-- DATA FOR ANALYSIS follows --

-- ==== Sys2Proof/Proofs/DeskRecords.lean ====
section
/-! O19: READ_DESK_RECORDS, its read-out updates and its layout. -/

namespace Sys2Proof.Machine

theorem exec_readDeskRecords (tag : Byte) (body : List Byte) (s : State) :
    exec (.readDeskRecords tag body) s = .next (takeRequest s ⟨0x1C, tag, body⟩ (serveReadDeskRecords body)) := rfl

/-! ### The read-out updates (R69) -/

/-- The counter of desk `d`'s turn in the domain at `p`, 0 where it is not live there (R61, R69). -/
def State.turnRun (s : State) (b d : Nat) (p : Side) : Nat :=
  if (s.domain b p).liveDesk = some d then (s.turn b p).counter else 0

/-- The read-out update of one domain touches the desk records alone. -/
theorem raiseLongest_frame (s : State) (b : Nat) (p : Side) :
    raiseLongest s b p = { s with turns := { s.turns with records := (raiseLongest s b p).turns.records } } := by
  unfold raiseLongest
  split <;> rfl

theorem readOut_frame (s : State) (b : Nat) :
    readOut s b = { s with turns := { s.turns with records := (readOut s b).turns.records } } := by
  unfold readOut
  rw [raiseLongest_frame, raiseLongest_frame]

theorem raiseLongest_turnRun (s : State) (b d : Nat) (p q : Side) :
    (raiseLongest s b p).turnRun b d q = s.turnRun b d q := by
  rw [raiseLongest_frame]; rfl

section
variable {s : State} {b : Nat}

/-- The update of one domain raises its live desk's longest turn to the counter, and no other record (R69). -/
theorem raiseLongest_deskRecord {p : Side} (hlive : ∀ e, (s.domain b p).liveDesk = some e → e ≤ 7) (x : Nat) {d : Nat}
    (hd : d ≤ 7) :
    (raiseLongest s b p).deskRecord x d =
      { s.deskRecord x d with
        longestTurn := max (s.deskRecord x d).longestTurn (if x = b then s.turnRun b d p else 0) } := by
  cases h : (s.domain b p).liveDesk with
  | none => simp [raiseLongest, State.turnRun, h]
  | some e =>
    have hraise : raiseLongest s b p = endTurn s b p e := by simp only [raiseLongest, h]
    rw [hraise, endTurn, State.deskRecord_setDeskRecord s b e x d _ (hlive e h) hd]
    by_cases hx : x = b <;> by_cases hde : d = e
    · subst hx hde; simp [State.turnRun, h]
    · simp [State.turnRun, h, hde, Ne.symm hde]
    · simp [hx]
    · simp [hx]

/-- The updates of a booth raise the longest turn of each desk whose turn runs, in either domain (R69). -/
theorem readOut_deskRecord (hlive : ∀ p e, (s.domain b p).liveDesk = some e → e ≤ 7) (x : Nat) {d : Nat} (hd : d ≤ 7) :
    (readOut s b).deskRecord x d =
      { s.deskRecord x d with
        longestTurn := max (max (s.deskRecord x d).longestTurn (if x = b then s.turnRun b d .a else 0))
          (if x = b then s.turnRun b d .b else 0) } := by
  have hlive' : ∀ e, ((raiseLongest s b .a).domain b .b).liveDesk = some e → e ≤ 7 := by
    rw [raiseLongest_frame]; exact hlive .b
  rw [readOut, raiseLongest_deskRecord hlive' x hd, raiseLongest_turnRun, raiseLongest_deskRecord (hlive .a) x hd]
end

/-! ### The layout (R70) -/

/-- The reply of READ_DESK_RECORDS: the booth's two turn records and its four desk records (R70). -/
def recordsBody (s : State) (b : Byte) : List Byte :=
  0x00 :: b :: (s.turn b.toNat .a).bytes ++ (s.secondTurn b.toNat).bytes ++
    positions.flatMap (deskRecordBytes s b.toNat)

@[simp] theorem TurnRecord.bytes_length (r : TurnRecord) : r.bytes.length = 8 := rfl

@[simp] theorem deskRecordBytes_length (s : State) (b d : Nat) : (deskRecordBytes s b d).length = 21 := rfl

theorem recordsBody_length (s : State) (b : Byte) : (recordsBody s b).length = 102 := by
  simp [recordsBody, positions, List.range']

theorem State.secondTurn_eq (s : State) (b : Nat) :
    s.secondTurn b = if (s.config b).interlock = .single then .idle else s.turn b .b := by
  unfold State.secondTurn
  cases (s.config b).interlock <;> rfl

/-- The record of a position: its five figures, each 0 while it is DISABLED (R67, R70). -/
theorem deskRecordBytes_eq (s : State) (b d : Nat) :
    deskRecordBytes s b d = if s.enabled b d = true then
      1 :: (be32 (s.deskRecord b d).liveA ++ be32 (s.deskRecord b d).liveB ++ be32 (s.deskRecord b d).turnsStarted ++
        be32 (s.deskRecord b d).longestTurn ++ be32 (s.deskRecord b d).turnDue)
      else 0 :: (be32 0 ++ be32 0 ++ be32 0 ++ be32 0 ++ be32 0) := by
  unfold deskRecordBytes
  cases s.enabled b d <;> rfl

/-! ### READ_DESK_RECORDS (R70) -/

theorem serveReadDeskRecords_range {b : Byte} (h : b.toNat = 0 ∨ 24 < b.toNat) (s : State) :
    serveReadDeskRecords [b] s = (s, [0x03]) := if_neg (not_namesBooth h)

theorem serveReadDeskRecords_read {b : Byte} (h1 : 1 ≤ b.toNat) (h24 : b.toNat ≤ 24) (s : State) :
    serveReadDeskRecords [b] s = (readOut s b.toNat, recordsBody (readOut s b.toNat) b) :=
  if_pos (namesBooth_iff.mpr ⟨h1, h24⟩)

/-- Settles O19: the updates of the booth's two domains, and then the layout, field by field, of what they leave. -/
theorem readDeskRecords : Obligations.ReadDeskRecords := by
  unfold Obligations.ReadDeskRecords
  refine fun tag b s h => ⟨fun hbad => ?_, fun runs turnBytes h1 h24 hlive hruns hturn => ?_⟩
  · rw [exec_readDeskRecords, takeRequest_replied h (serveReadDeskRecords_range hbad _)]
  set f : Frame := ⟨0x1C, tag, [b]⟩
  set u := readOut (s.reserve f) b.toNat
  have hframe : u = { s.reserve f with turns := { s.turns with records := u.turns.records } } := readOut_frame _ _
  refine ⟨u.putReply f (recordsBody u b), recordsBody u b, ?_, fun x d hd => ?_, ?_, ?_, ?_, ?_, ?_, ?_,
    recordsBody_length u b⟩
  · rw [exec_readDeskRecords, takeRequest_taken h, serveReadDeskRecords_read h1 h24]
  · have hrun : ∀ p, runs x d p = if x = b.toNat then (s.reserve f).turnRun b.toNat d p else 0 := fun p => by
      rw [hruns]
      by_cases hx : x = b.toNat
      · simp only [hx, true_and, if_true]; rfl
      · simp [hx]
    rw [hrun, hrun]
    exact readOut_deskRecord (s := s.reserve f) (fun p e he => (hlive p e he).trans (by decide)) x hd
  · rw [hframe]; exact ⟨rfl, rfl, rfl, rfl, rfl⟩
  · rw [hframe]; exact ⟨rfl, rfl, rfl⟩
  · rw [hframe]; exact ⟨rfl, rfl, rfl⟩
  · rw [hframe]; exact ⟨rfl, rfl, rfl, rfl⟩
  · exact State.answeredWith_of (by rw [hframe]; rfl)
  · have hbytes : ∀ r : TurnRecord, r.bytes = turnBytes r := by
      rw [hturn]; rintro ⟨n, _ | l, _ | o, _, _⟩ <;> rfl
    have hfirst : u.turn b.toNat .a = s.turn b.toNat .a := by rw [hframe]; rfl
    have hsecond : u.secondTurn b.toNat =
        if (s.config b.toNat).interlock = .single then .idle else s.turn b.toNat .b := by
      rw [← State.secondTurn_eq, hframe]; rfl
    have henabled : ∀ d, u.enabled b.toNat d = s.enabled b.toNat d := fun d => by rw [hframe]; rfl
    rw [recordsBody, hfirst, hsecond, hbytes, hbytes, funext (deskRecordBytes_eq u b.toNat)]
    simp only [henabled]
    rfl

end Sys2Proof.Machine
end

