theorem admitMonitor_receiver (s : State) (r q : Nat) :
    (admitMonitor s r).receiver q =
      if q = r then { s.receiver r with state := .monitor, misses := 0 } else s.receiver q := by
  have hjoin : ∀ u : State, u.fleet = s.fleet → (joinList (u.setReceiver r { u.receiver r with state := .monitor }) .l3
      r).receiver q = if q = r then { s.receiver r with state := .monitor, misses := 0 } else s.receiver q := fun u hu => by
    have hreceiver : u.receiver = s.receiver := by unfold State.receiver; rw [hu]
    unfold joinList
    rw [State.receiver_setReceiver, State.receiver_setReceiver, if_pos rfl, hreceiver]
    by_cases hq : q = r
    · rw [if_pos hq, if_pos hq]
    · rw [if_neg hq, if_neg hq]
      exact (State.receiver_setReceiver u r q _).trans ((if_neg hq).trans (congrFun hreceiver q))
  unfold admitMonitor
  dsimp only
  split
  exacts [hjoin _ rfl, hjoin s rfl]

theorem admitMonitor_frame (s : State) (r : Nat) :
    ∃ rs, admitMonitor s r = { s with
      fleet := { s.fleet with receivers := rs }
      beacon := { s.beacon with
        l1 := if (s.receiver r).state = .stray then s.beacon.l1.leave r else s.beacon.l1
        l3 := s.beacon.l3.join r } } := by
  unfold admitMonitor
  dsimp only
  split <;> exact ⟨_, rfl⟩

/-- Receiver `r`, which stood at no position, or at another, is at position `p` in `t`, and the receiver that `p` held is
released (R95). -/
def State.places (s t : State) (p r : Nat) : Prop :=
  t.monitorAt p = some r ∧
    (∀ q, q ≠ p → s.positionOf r ≠ some q → t.monitorAt q = s.monitorAt q) ∧
    (∀ q, s.positionOf r = some q → t.monitorAt q = none ∧ t.receiver r = s.receiver r) ∧
    (s.positionOf r = none → t.receiver r = { s.receiver r with state := .monitor, misses := 0 }) ∧
    (∀ m, s.monitorAt p = some m → t.receiver m =
      { s.receiver m with state := if (s.receiver m).location = none then .unknown else .docked }) ∧
    (∀ q, q ≠ r → s.monitorAt p ≠ some q → t.receiver q = s.receiver q) ∧
    (∃ l3 : PollList, (s.monitorAt p = none → l3 = s.beacon.l3) ∧
      (∀ m, s.monitorAt p = some m → s.beacon.l3.loses m l3) ∧
      (s.positionOf r = none → l3.gains r t.beacon.l3) ∧ (s.positionOf r ≠ none → t.beacon.l3 = l3)) ∧
    ((s.positionOf r = none ∧ (s.receiver r).state = .stray) → s.beacon.l1.loses r t.beacon.l1) ∧
    (¬(s.positionOf r = none ∧ (s.receiver r).state = .stray) → t.beacon.l1 = s.beacon.l1) ∧
    (t.beacon = { s.beacon with l1 := t.beacon.l1, l3 := t.beacon.l3 } ∧ t.racks = s.racks)

/-- A receiver that moves from another position stays in L3 as it is (R95). -/
theorem placeMonitor_moved_places (h : s.monitorAt p ≠ some r) (hq : s.positionOf r = some q) :
    s.places (placeMonitor s p r) p r := by
  obtain ⟨hreceiver, ⟨hkept, hlost⟩, rs, l, ht⟩ := releaseMonitor_releases s p
  have hpq : q ≠ p := by rintro rfl; exact h (State.monitorAt_positionOf hq)
  rw [placeMonitor_moved h hq]
  generalize releaseMonitor s p = t at *
  have hat : ∀ x, ((t.setMonitorAt q none).setMonitorAt p (some r)).monitorAt x =
      if x = p then some r else if x = q then none else s.monitorAt x := fun x => by
    rw [State.monitorAt_setMonitorAt, State.monitorAt_setMonitorAt, ht]; rfl
  refine ⟨(hat p).trans (if_pos rfl), fun x hx hr => ?_, fun x hx => ⟨?_, (hreceiver r).trans (if_neg h)⟩,
    fun hno => ?_, fun m hm => (hreceiver m).trans (if_pos hm), fun x _ hx => (hreceiver x).trans (if_neg hx),
    ⟨_, hkept, hlost, fun hno => ?_, fun _ => rfl⟩, fun hno => ?_, fun _ => ?_, ?_, ?_⟩
  · rw [hat, if_neg hx, if_neg fun e : x = q => hr (by rw [hq, e])]
  · obtain rfl := Option.some.inj (hq.symm.trans hx)
    rw [hat, if_neg hpq, if_pos rfl]
  · rw [hq] at hno; cases hno
  · rw [hq] at hno; cases hno
  · rw [hq] at hno; cases hno.1
  all_goals rw [ht]; rfl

-- DATA FOR ANALYSIS concluded --

> [EXERCISE DIRECTIONS]: In the data above, find the line that contains "split <;> rfl" and the line that contains "cases h : (s.domain b p).liveDesk with". Repeat exactly those lines and every line between them, and only those.

> [YOUR RESPONSE]:
  split <;> rfl

theorem readOut_frame (s : State) (b : Nat) :
    readOut s b = { s with turns := { s.turns with records := (readOut s b).turns.records } } := by
  unfold readOut
  rw [raiseLongest_frame, raiseLongest_frame]

theorem raiseLongest_turnRun (s : State) (b d : Nat) (p q : Side) :
    (raiseLongest s b p).turnRun b d q = s.turnRun b d q := by
  rw [raiseLongest_frame]; rfl

section
variable {s : State} {b : Nat}

/-- The update of one domain raises its live desk's longest turn to the counter, and no other record (R69). -/
theorem raiseLongest_deskRecord {p : Side} (hlive : ∀ e, (s.domain b p).liveDesk = some e → e ≤ 7) (x : Nat) {d : Nat}
    (hd : d ≤ 7) :
    (raiseLongest s b p).deskRecord x d =
      { s.deskRecord x d with
        longestTurn := max (s.deskRecord x d).longestTurn (if x = b then s.turnRun b d p else 0) } := by
  cases h : (s.domain b p).liveDesk with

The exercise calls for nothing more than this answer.